[Collected data]

/-- A framed group that may run resumes, once nothing is still to return (R332, R336) and its frame can be read; its pages
are freed. -/
def State.tryResume (s : State) (gid : Nat) : State :=
  match s.group? gid with
  | none => s
  | some g => match g.halt, g.frame, s.team? g.team with
    | .framed .preempt, some a, some t =>
      if t.state = .running && g.returns.isEmpty && !g.ended then
        match s.devFetch a (frameSize g 0) with
        | .error s => s
        | .ok (_, u) => (u.freePages g.ctx a).onGroup gid fun g => (s.loadGroup g a).resumeRun
      else s
    | _, _, _ => s

/-- A framed group may run again: it resumes when its team is resident (R332, R341). -/
def State.release_ (s : State) (gid : Nat) : State :=
  (s.onGroup gid fun g => match g.halt with
    | .framed _ => { g with halt := .framed .preempt, hold := false, parked := false, trap := none }
    | _ => g).tryResume gid

/-! Frames of teams (R338). -/

/-- A descriptor as an image (R258). -/
def Desc.image (d : Desc) : List Byte :=
  let f := fun (n : Nat) (h : Nat → Nat) => (List.range 4).flatMap fun k => leBytes n (h k)
  leBytes 8 d.base.toNat ++ leBytes 1 d.esize ++ leBytes 1 d.rank
  ++ leBytes 2 ((if d.read then 1 else 0) + (if d.write then 2 else 0)) ++ leBytes 4 d.pad
  ++ f 4 d.dim ++ f 8 (fun k => wrapNat (d.stride k) 64) ++ f 2 d.boxOf ++ f 1 d.lo ++ f 1 d.hi
  ++ leBytes 1 (if d.alias_ then 1 else 0) ++ List.replicate 47 0

def teamFrameSize (t : Team) : Nat := 256 + 4096 + 64 + t.spSize + t.spSize / 16

/-- The groups of a team in the order of their GROUPID. -/
def State.teamGroups (s : State) (t : Team) : List Group := t.groups.filterMap s.group?

/-- An operation reads or writes its team's scratchpad (R42, R44, R340). -/
def Op.onScratch (o : Op) : Bool :=
  match o.kind with
  | .cpy .. | .wbl .. | .imxCollect .. => true
  | _ => false

/-- The tag bits of a scratchpad, gate then poison for each word (R338). -/
def tagBytes (c : Cores) (a n : Nat) : List Byte :=
  leBytes (n / 16) (maskWord (fun i => if i % 2 = 0 then spGate c (a + 2 * i) else spPoison c (a + 4 * (i / 2))) (n / 2))

/-- Write a team's frame (R338). -/
def State.saveTeam (s : State) (t : Team) (a : Nat) : State :=
  let gs := s.teamGroups t
  let s := s.devWrite a (leBytes 4 t.grid ++ leBytes 4 t.teamId ++ leBytes 4 t.spSize ++ leBytes 4 gs.length
    ++ List.replicate 240 0)
  let s := s.devWrite (a + 256) ((List.range 32).flatMap fun i => (sget Desc.invalid t.descs i).image)
  let s := s.devWrite (a + 4352) ((List.range 16).flatMap fun i => leBytes 4 ((gs[i]?.map (·.barriers)).getD 0))
  let s := s.devWrite (a + 4416) (spBytes s.cores (t.sp 0) t.spSize)
  s.devWrite (a + 4416 + t.spSize) (tagBytes s.cores (t.sp 0) t.spSize)

/-- A team has ended, or none of its groups is left to frame. -/
def State.allFramed (s : State) (t : Team) : Bool :=
  (s.teamGroups t).all fun g => g.ended || (match g.halt with
    | .framed _ => true
    | _ => false)

/-- A team that occupies its core. -/
def Team.resident (t : Team) : Bool := t.state = .clearing || t.state = .running || t.state = .framing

- _Task description_: Would you output, from the records above, exactly the run of lines that starts at the line containing "are freed. -/" and ends at the line containing "(s.onGroup gid fun g => match g.halt with", and only that run?

- _Expected answer_:
are freed. -/
def State.tryResume (s : State) (gid : Nat) : State :=
  match s.group? gid with
  | none => s
  | some g => match g.halt, g.frame, s.team? g.team with
    | .framed .preempt, some a, some t =>
      if t.state = .running && g.returns.isEmpty && !g.ended then
        match s.devFetch a (frameSize g 0) with
        | .error s => s
        | .ok (_, u) => (u.freePages g.ctx a).onGroup gid fun g => (s.loadGroup g a).resumeRun
      else s
    | _, _, _ => s

/-- A framed group may run again: it resumes when its team is resident (R332, R341). -/
def State.release_ (s : State) (gid : Nat) : State :=
  (s.onGroup gid fun g => match g.halt with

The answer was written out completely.